Sign in at dashboard.memoair.space and create (or pick) a project + agent. From the dashboard copy:

  • API key — looks like memoair_pk_…. Account-scoped; treat as a secret.
  • Project ID — identifies the workspace whose org index you'll search. Safe to log.
  • Agent ID — identifies the voice bot inside the project. Safe to log.

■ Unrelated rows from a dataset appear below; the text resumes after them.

/-- FRB inside a region, or with a target outside the space, is ILLEGAL; else after the release, of unordered pages too
(R115, log 125), it takes the lowest free slot with the checkpoint and the fail target, or waits for one behind the
requests that came before it. FRE waits for its region, FRA aborts it as EXPLICIT, and both are ILLEGAL outside one;
FRQ gives the region's state (R350 to R354). That the slot taken is the lowest free one (log 78), and that a release
which raises LOFT_OVERFLOW has written nothing through (log 97), are the model's choices. -/
def Claim.RegionForms : Prop :=
  ∀ (s : State) (g : Guard), OnStrand s →
    let c := s.cur.core
    let p := s.cur.pos
    let x := s.strand c p
    let d := dieOf c
    (∀ (code : SOp) (off : BitVec 32), Clear s g { strandOnly := true } →
      let i := Instr.frb g code off
      let target : Int := (s.pc.extractLsb' 0 23).toNat + off.toInt
      if x.region ≠ none ∨ target < 0 ∨ 2 ^ 23 ≤ target then Traps i s { cause := 0x01 }
      else if s.hasEntries c p then Waits i s .waitMem .sidelog
      else if s.releaseHeld c p ∨ (s.releaseAll c p).short = some none then Waits i s .waitMem .region
      else match (s.releaseAll c p).short.join with
      | some n => Traps i s { cause := 0x0D, info := n % 96 + n / 96 * 256 }
      | none =>
        let r := s.releaseAll c p
        let u := r.rou d
        let me := (c, p, (r.strand c p).gti)
        let l := r.slotQueue d me
        ((256 - u.slots.length ≤ l.idxOf me ∨ ∀ n < 256, mapGet? u.slots n ≠ none) →
          ∃ t, exec i s = .next t ∧ Parked c p (r.setRou d { u with queue := l }) t .waitMem .rouSlot) ∧
        (l.idxOf me < 256 - u.slots.length →
        ∀ n < 256, mapGet? u.slots n = none → (∀ k < n, mapGet? u.slots k ≠ none) →
          ∃ k : RegSlot, k.core = c ∧ k.pos = p ∧ k.seq = u.counter ∧ ((k.fail.extractLsb' 0 23).toNat : Int) = target ∧
            k.fail.getLsbD 23 = s.pc.getLsbD 23 ∧ k.code = code ∧
            k.ckpt = s.regs ∧ k.depth = 0 ∧ RetiresFrom i s
              ((r.setRou d { u with
                slots := mapPut u.slots n k, counter := u.counter + 1, queue := l.erase me }).setStrand c p
                { r.strand c p with region := some n }) {} [])) ∧
    (Clear s g { strandOnly := true } →
      (x.region = none → Traps (.fre g) s { cause := 0x01 } ∧ Traps (.fra g) s { cause := 0x01 }) ∧
      ∀ n, x.region = some n →
        exec (.fra g) s = .next (s.abortRegion d n 6 n 256) ∧
        ∃ t, exec (.fre g) s = .next t ∧ stOf t c p = .waitMsg ∧ t.waitOf c p = .fre ∧ t.regs = s.regs ∧
          ∀ k, mapGet? (s.rou d).slots n = some k → mapGet? (t.rou d).slots n = some { k with fre := true }) ∧
    ∀ r : SOp, Clear s g { use := { dst := chS r }, strandOnly := true } →
      ∃ w : Word, Retires (.frq g r) s { dst := chS r } [effS r w false] ∧
        (x.region = none → w = 0) ∧
        ∀ n < 256, x.region = some n → slotDepth (s.rou d) n < 8 → w.getLsbD 0 = true ∧ w.extractLsb' 1 7 = 0 ∧
          (w.extractLsb' 8 8).toNat = n ∧ (w.extractLsb' 16 3).toNat = slotDepth (s.rou d) n ∧
          w.extractLsb' 19 5 = 0 ∧ (w.extractLsb' 24 8).toNat = min 64 (s.regChunks d n).length ∧
          (w.extractLsb' 32 8).toNat = min 255 ((s.rou d).e.filter fun e => e.2 = n).length ∧ w.extractLsb' 40 24 = 0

Phase 1 of the Vapi integration is org-lane only: every call searches the shared, project-scoped org index. There is no per-caller user_id yet — that arrives with the per-user lanes in a later phase.

3

Environment setup

Create a .env next to your webhook server:

.env
BASH
# MemoAir
MEMOAIR_API_KEY=memoair_pk_...
MEMOAIR_PROJECT_ID=proj_...
MEMOAIR_AGENT_ID=agent_...
MEMOAIR_SEARCH_TIMEOUT_MS=250
 
# Vapi webhook secret (from the Custom Knowledge Base config in step 6).
# For local dev you can skip verification instead:
VAPI_WEBHOOK_SECRET=your-webhook-secret
# VAPI_SKIP_SIGNATURE_VERIFY=1
4

Seed the org index

The knowledge Vapi will answer from lives in MemoAir's org index — project-scoped, shared across all callers. Seed it once. Pick either path; both land in the same index.

Option A — Dashboard upload (no code)

At dashboard.memoair.space open your project's Voice Org index tab, name the index agent-memory, and upload PDFs / text. The dashboard handles extraction, chunking, and embedding. Best for PDFs and larger corpora.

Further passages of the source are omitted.